Biggest Study Yet Finds No Link Between Statins, Muscle Aches

Cholesterol-lowering statins are proven lifesavers, but they've also gained a reputation for causing muscle aches and pains in a good number of patients.

That reputation is undeserved, according to a new large-scale analysis of data from nearly two dozen clinical trials of statins.

There's a less than 10% chance that muscle symptoms reported by patients are caused by the statin they are taking, researchers report.

"Our analysis showed that over 90% of muscle symptoms were not attributable to the statin, and those cases that were due to statins occurred mainly within the first year of treatment,"said joint lead researcher Colin Baigent, director of the Medical Research Council Population Health Research Unit at the University of Oxford, in England.

Statins have simply gotten a bad rap when it comes to muscle side effects, Baigent said.

"Muscle pain becomes more common as we age, and there are many causes, such as arthritis, thyroid problems or exercise,"Baigent said. "Patients may experience muscle pain at the same time as taking a statin, and so it is not surprising that some people associate the statin with the pain -- but our analysis shows that in the majority of cases, the statin will not be the cause."

For this study, Baigent and his colleagues combined the data from 23 statin trials that involved more than 155,000 patients.

All of the trials included at least 1,000 patients who received at least two years of treatment. Of the trials, 19 tested statins against an inactive placebo and four tested heavy versus lighter doses of statins.

The researchers found that just over 27% of people taking statins reported muscle symptoms. However, the same sort of symptoms were reported by 26.6% of people given a placebo.

In the first year, there was a 7% relative increase in reports of muscle pain or weakness among those taking a statin, the study showed.

Overall, for every 1,000 people taking a moderate dose of statin, there were 11 episodes of muscle pain and weakness in the first year, the study concluded.

The findings were published online Aug. 29 in The Lancet medical journal and were also presented at the European Society for Cardiology annual meeting, in Barcelona.

"This study is consistent with other studies that have shown that less than 10% of people have muscle-related symptoms like muscle aches that we can say seem to be associated with taking a statin,"said Dr. Eugene Yang, chair of the American College of Cardiology's Prevention of Cardiovascular Disease Council.

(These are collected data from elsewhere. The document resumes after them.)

-- ==== Sys2Proof/Certificates/Slice0/Obligations.lean ====
section
/-! DEFINITION. The statements for the provers. Each quotes or rests on numbered rules of spec/ (OBLIGATIONS.json); the
functions of Sys2Proof.Claims say in integers, bits and bytes what the rules give. -/
namespace Sys2Proof.Claims
open Sys2Proof Sys2Proof.Machine

/-- s with writes of the bundle being issued queued, each with its latency and slot code (02 R41). -/
def queue (s : State) (ws : List (Nat × Nat × Write)) : State :=
  ws.foldl (fun s x => s.modCt fun t =>
    { t with pend := t.pend ++ [⟨s.frc + x.1, ⟨s.cur.src.addr, s.cur.src.issued, x.2.1⟩, x.2.2⟩] }) s
/-- The same writes as a list. -/
def pends (s : State) (ws : List (Nat × Nat × Write)) : List Pend :=
  ws.map fun x => ⟨s.frc + x.1, ⟨s.cur.src.addr, s.cur.src.issued, x.2.1⟩, x.2.2⟩
/-- A scalar, predicate or vector-predicate destination; s0, p0, p1 and q0 discard the write (04 R95). -/
def toS (sc lat : Nat) (d : BitVec 6) (x : Word) : List (Nat × Nat × Write) :=
  if d = 0#6 then [] else [(lat, sc, .s d.toNat x)]
def toP (d : Nat) (b : Bool) : List (Nat × Nat × Write) := if d < 2 then [] else [(1, 1, .p d b)]
def toQ (sc lat : Nat) (d : BitVec 4) (m x : Mask) : List (Nat × Nat × Write) :=
  if d = 0#4 then [] else [(lat, sc, .q d.toNat m x)]
/-- Raised flags; an empty event is none. -/
def toF (sc lat : Nat) (f : BitVec 6) : List (Nat × Nat × Write) := if f = 0#6 then [] else [(lat, sc, .flags sc f)]
/-- Some bit vector with given bits, and some vector with given bytes. -/
def hasBytes (x : Vec) (f : Nat → Byte) : Prop := ∀ j, j < 256 → x.extractLsb' (8 * j) 8 = f j
/-- Byte of the scratchpad at a scratchpad address, under H: with H = 1 the two halves change places (04 R97). -/
def spByteAt (t : Tile) (a : Nat) : Byte :=
  t.sp.get (if t.h then (a + 2 ^ 20) % 2 ^ 21 else a)

/-- Guard p0 without inversion. -/
def g0 : Guard := ⟨false, 0#5⟩
/-- Words of the manual's worked encodings (05 Table 5-9, 15 R308 and R313, 16 R318 and R321, 21 R377), one for each slot. -/
def writtenWords : Prop :=
  (decodeWord 0x0003#16).toOption = some (.issue 3#12) ∧ (decodeWord 0xF007#16).toOption = some (.idle 7#10) ∧
  (decodeWord 0xF83F#16).toOption = some (.seg 63#10) ∧ (decodeWord 0xF400#16).toOption = some .escape ∧ (decodeWord 0xFC00#16).toOption = some .endStream ∧
  (decodeSlot .S 0#2 0x00F8A28001#40).toOption = some (.addi g0 5#6 5#6 1#15) ∧
  (decodeSlot .C 0#2 0x003505C002#40).toOption = some (.loop g0 2#2 (.reg 23#6) 2#14) ∧
  (decodeSlot .L 0#2 0x18514A8000#40).toOption = some (.pushV ⟨false, 6#5⟩ 10#6 21#6) ∧
  (decodeSlot .VA 0#2 0x014D0C3000#40).toOption = some (.vlsh g0 40#6 24#6 24#6 0#4 .f32 false) ∧
  (decodeSlot .VA 0#2 0x005B0C5000#40).toOption = some (.vtwosum g0 .va 24#6 24#6 40#6 0#4 .f32) ∧
  (decodeSlot .M 1#2 0x9810000200#40).toOption = some (.mmulTableMode ⟨true, 6#5⟩ 0#3 0#1 0#6 0#4 false 1#2) ∧
  (decodeSlot .X 0#2 0x0012C00000#40).toOption = some (.xout g0 22#6) ∧
  (decodeSlot .DR 0#2 0x0012170000#40).toOption = some (.acti g0 8#5 23#6) ∧
  (decodeSlot .DC 0#2 0x00196BC000#40).toOption = some (.wr g0 11#6 23#6 true)

/-- The conditions under which the word at a tile's stream address is the bundle of this frame cycle: the stream has not
ended, its issue cycle is now, no bundle issued later, all its words are usable (05 R113 to R116) and no code of the
stream has failed. -/
def bundleDue (x : Tile) (f need : Nat) : Prop :=
  x.seq.ended = false ∧ x.peek f codeMax = .bundle x.seq.pc f (x.seq.need + need) x.seq.buf ∧ x.seq.minIssue ≤ f ∧
  x.seq.need + need ≤ x.seq.buf ∧ 0 < need ∧ x.own.errs = []
/-- s with the bundle being issued on tile t of coach c. -/
def onTile (s : State) (c t : Nat) : State := { s with cur := { s.cur with coach := c, tile := t } }

/-! ## Scalars (06 R139 to R143) -/

/-- The unsigned and signed numbers of a word are its `toNat` and `toInt`; a result is written as the number modulo
2^64. -/
def wrapI (x : Int) : Word := BitVec.ofInt 64 x
def wrapN (x : Nat) : Word := BitVec.ofNat 64 x
/-- Shifts and rotation by an amount n of any size. -/
def shlN (a n : Nat) : Word := if 64 ≤ n then 0#64 else wrapN (a * 2 ^ n)
def shrN (a n : Nat) : Word := if 64 ≤ n then 0#64 else wrapN (a / 2 ^ n)
def sraN (a : Int) (n : Nat) : Word := wrapI (a / 2 ^ (if 64 ≤ n then 63 else n))
def rotN (a n : Nat) : Word := wrapN (a * 2 ^ (n % 64) % 2 ^ 64 + a / 2 ^ (64 - n % 64))
/-- Number of one bits of a word. -/
def ones (a : Word) : Nat := ((List.range 64).filter fun k => a.getLsbD k).length
/-- Number of the lowest one bit, 64 where there is none. -/
def lowestOne (a : Word) : Nat := ((List.range 64).find? fun k => a.getLsbD k).getD 64
/-- Zero bits above the highest one bit. -/
def leadingZeros (a : Word) : Nat := if a = 0#64 then 64 else 63 - Nat.log2 a.toNat
/-- The word with 16 bits replaced, piece j. -/
def ins16N (a imm j : Nat) : Word := wrapN (a / 2 ^ (16 * (j + 1)) * 2 ^ (16 * (j + 1)) + imm * 2 ^ (16 * j) + a % 2 ^ (16 * j))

"So, we should really expect that there's more reassurance that the risk of muscle-related symptoms is very low,"Yang continued. "When people experience their aches and pains, most likely it's not because of the statin."

This latest study should help doctors convince reluctant patients to try statins, said Dr. Manesh Patel, a cardiologist with Duke University.

"You have to go through a variety of ways to have conversations with patients about the importance of statin therapy, which obviously has been shown to reduce heart attacks, stroke and cardiovascular death,"Patel said. "Nobody wants to be on a pill. I recognize that. But these data should provide a lot of comfort to people who think that their muscle aches are coming from the statin."

However, some cardiologists remain skeptical.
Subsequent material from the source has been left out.